AN: I wasn't expecting this chapter to be as easy to write as it was, but it just kind of happened and I'm really happy with it, so here you go. It's also a long one, cause you're all worth it :)

One quick and shameless plug, in case anyone is interested in some SansxReader 'adventures', my other fic Movie Night has a second chapter now, so go check that out when you're done here :)


Chapter Fourteen - Some Peace and Quiet. And Noodles

Sans had just settled into the couch for a quiet afternoon of playing video games after seeing Frisk off - which had been even more difficult than he expected, when there was a very loud knock at the door, followed by it being slamming open.

"PAPYRUS! I NEED YOUR HELP!" Undyne called.

Well. So much for quiet. "I think he's in the laundry room, he might not be able to hear you." Sans called when Undyne kept yelling. "And close the door, there's a draft."

"Some fresh air would do you good!" Undyne replied, but returned to the kitchen to close the door.

Papyrus emerged from whatever part of the house he had previously been inhabiting. "IS UNDYNE HERE? I THOUGHT I HEARD HER."

"Nah, must be your imagination."

"Who are you calling imaginary?" Undyne called from the kitchen.
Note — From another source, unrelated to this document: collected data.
-- ==== Sys2Proof/Machine/Dispatch.lean ====
section
/-! DEFINITION. The meaning of each row of spec/opcode_table.json (spec/30_encoding.md R80). -/

namespace Sys2Proof.Machine

def exec (i : Instr) (s : State) : Host.Outcome State Fault Refusal :=
  match i with
  | .configure station list => Sys2Proof.Machine.execConfigure station list s
  | .txPeek => Sys2Proof.Machine.execTxPeek s
  | .txCommit n => Sys2Proof.Machine.execTxCommit n s
  | .rx bytes ts => Sys2Proof.Machine.execRx bytes ts s
  | .cksum bytes => Sys2Proof.Machine.execCksum bytes s
  | .encode dest stn cmd => Sys2Proof.Machine.execEncode dest stn cmd s
  | .decode bytes => Sys2Proof.Machine.execDecode bytes s
  | .status => Sys2Proof.Machine.execStatus s
  | .reserved op => Sys2Proof.Machine.execReserved op s
  | .reqFrame dest stn cmd => Sys2Proof.Machine.execReqFrame dest stn cmd s
  | .rspFrame fields => Sys2Proof.Machine.execRspFrame fields s

end Sys2Proof.Machine
end

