theorem configured_rename (station : Nat) (list : List EntryArg) (s : State) :
    (s.rename f g).configured station (list.map (EntryArg.rename f)) = (s.configured station list).rename f g := by
  have hregistry : buildRegistry ((list.map entryOf).map (CommandEntry.rename f)) =
      buildRegistry (list.map entryOf) := bindFrom_rename f _ _ _
  have hrequests : ((list.map (EntryArg.rename f)).map fun e => encodeRequest e.deviceAddress station e.commandCode) =
      list.map fun e => encodeRequest e.deviceAddress station e.commandCode := List.map_map
  simp only [State.configured, map_entryOf_rename, hregistry, hrequests, List.length_map]
  rfl

theorem execConfigure_rename (station : Nat) (list : List EntryArg) (s : State) :
    execConfigure station (list.map (EntryArg.rename f)) (s.rename f g) =
      renameAnswer f g (execConfigure station list s) := by
  have hcheck := checkConfig_rename f s.params.nMax station list
  cases h : checkConfig s.params.nMax station list with
  | some reason =>
    rw [execConfigure_of_rejected (s := s.rename f g) (hcheck.trans h), execConfigure_of_rejected h]
    rfl
  | none =>
    rw [execConfigure_of_accepted (s := s.rename f g) (hcheck.trans h), execConfigure_of_accepted h,
      configured_rename]
    rfl

/-! ### TX_PEEK and TX_COMMIT -/

theorem execTxPeek_rename (s : State) : execTxPeek (s.rename f g) = renameAnswer f g (execTxPeek s) := by
  rw [execTxPeek, execTxPeek, renameAnswer_unlessFaulted]
  simp only [renameAnswer_ite, State.rename_N, State.rename_phase, State.rename_reqBuf, State.rename_currentIndex]
  cases s.reqBuf[s.currentIndex]? <;> rfl

theorem commitCount_rename (n : Nat) (s : State) :
    commitCount n (s.rename f g) = renameAnswer f g (commitCount n s) := by
  simp only [commitCount, State.rename_phase, State.rename_reqBuf, State.rename_currentIndex]
  cases s.reqBuf[s.currentIndex]? with
  | none => rfl
  | some b =>
    simp only [renameAnswer_ite]
    rfl

theorem execTxCommit_rename (n : Nat) (s : State) :
    execTxCommit n (s.rename f g) = renameAnswer f g (execTxCommit n s) := by
  rw [execTxCommit, execTxCommit, renameAnswer_unlessFaulted]
  simp only [renameAnswer_ite, State.rename_phase, commitCount_rename]
  cases s.phase <;> rfl

/-! ### The decoder and RX -/

/-- The decoder passes the matched entry's metadata through and reads none (R140, R149). -/
theorem matchResponse_rename (b : Buffer) (registry : Registry) (list : List CommandEntry) (dst src cmd : Nat) :
    matchResponse b registry (list.map (CommandEntry.rename f)) dst src cmd =
      (matchResponse b registry list dst src cmd).map (DecodeResult.rename f) := by
  unfold matchResponse
  split
  · rfl
  · split
    · rfl
    · split
      · rfl
      · rw [List.getElem?_map, Option.map_map, Option.map_map]
        rfl

theorem decodeResponse_rename (b : Buffer) (station : Addr) (registry : Registry) (list : List CommandEntry) :
    decodeResponse b station registry (list.map (CommandEntry.rename f)) =
      (decodeResponse b station registry list).map (DecodeResult.rename f) := by
  simp only [decodeResponse, matchResponse_rename]
  split
  · rfl
  · split
    · rfl
    · split
      · rfl
      · split
        · split <;> rfl
        · rfl

theorem decodeOnPort_rename (b : Buffer) (s : State) :
    decodeOnPort b (s.rename f g) = renameAnswer f g (decodeOnPort b s) := by
  simp only [decodeOnPort, State.rename_station, State.rename_registry, State.rename_pollList, decodeResponse_rename]
  cases decodeResponse b s.station s.registry s.pollList <;> rfl

theorem dispatchAndAdvance_rename (e : CommandEntry) (p : Buffer) (ts : Ts) (s : State) :
    dispatchAndAdvance (e.rename f) p (g ts) (s.rename f g) = renameAnswer f g (dispatchAndAdvance e p ts s) := by
  simp only [dispatchAndAdvance, renameAnswer_ite]
  rfl

/-- Strict compares keys, which hold no metadata (R227). -/
theorem attributeResponse_rename (r : ResponseRecord) (ts : Ts) (s : State) :
    attributeResponse { r with matchedCommand := r.matchedCommand.rename f } (g ts) (s.rename f g) =
      renameAnswer f g (attributeResponse r ts s) := by
  simp only [attributeResponse, State.rename_params, State.rename_pollList, State.rename_currentIndex,
    List.getElem?_map, dispatchAndAdvance_rename]
  split
  · rfl
  · cases s.pollList[s.currentIndex]? with
    | none => rfl
    | some e =>
      simp only [Option.map_some, CommandEntry.rename_key, dispatchAndAdvance_rename, renameAnswer_ite]
      rfl

theorem receiveResponse_rename (b : Buffer) (ts : Ts) (s : State) :
    receiveResponse b (g ts) (s.rename f g) = renameAnswer f g (receiveResponse b ts s) := by
  simp only [receiveResponse, State.rename_station, State.rename_registry, State.rename_pollList,
    decodeResponse_rename]
  rcases decodeResponse b s.station s.registry s.pollList with _ | r | k
  · rfl
  · exact attributeResponse_rename f g r ts s
  · rfl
"Did you hear something, Pap?"

"WHAT ARE YOU TALKING ABOUT, SANS? UNDYNE IS RIGHT THERE."

"You're so cute with your imaginary friends, Pap."

"SANS. YOU'RE NOT MAKING SENSE."

"You're the one talking to people that aren't there."

"I'll show you not there!" Undyne stormed over, and suddenly he was aloft, Undyne having picked him up by his ankle.

"Would you look at that? I learned to levitate."

Undyne groaned in frustration and shook him a little.

"Woah there. I really uh - ouch! - need to get a grip on my levitating skills. It sure would be neat if I learned how to put myself down." He really needed to learn how to quit, but today was not that day.

"Sans! I did not come here to be ignored."

"Then what did you come here for? I mean." Well there went the joke. "Hey Undyne, could you put me down? You're really rattling my bones here."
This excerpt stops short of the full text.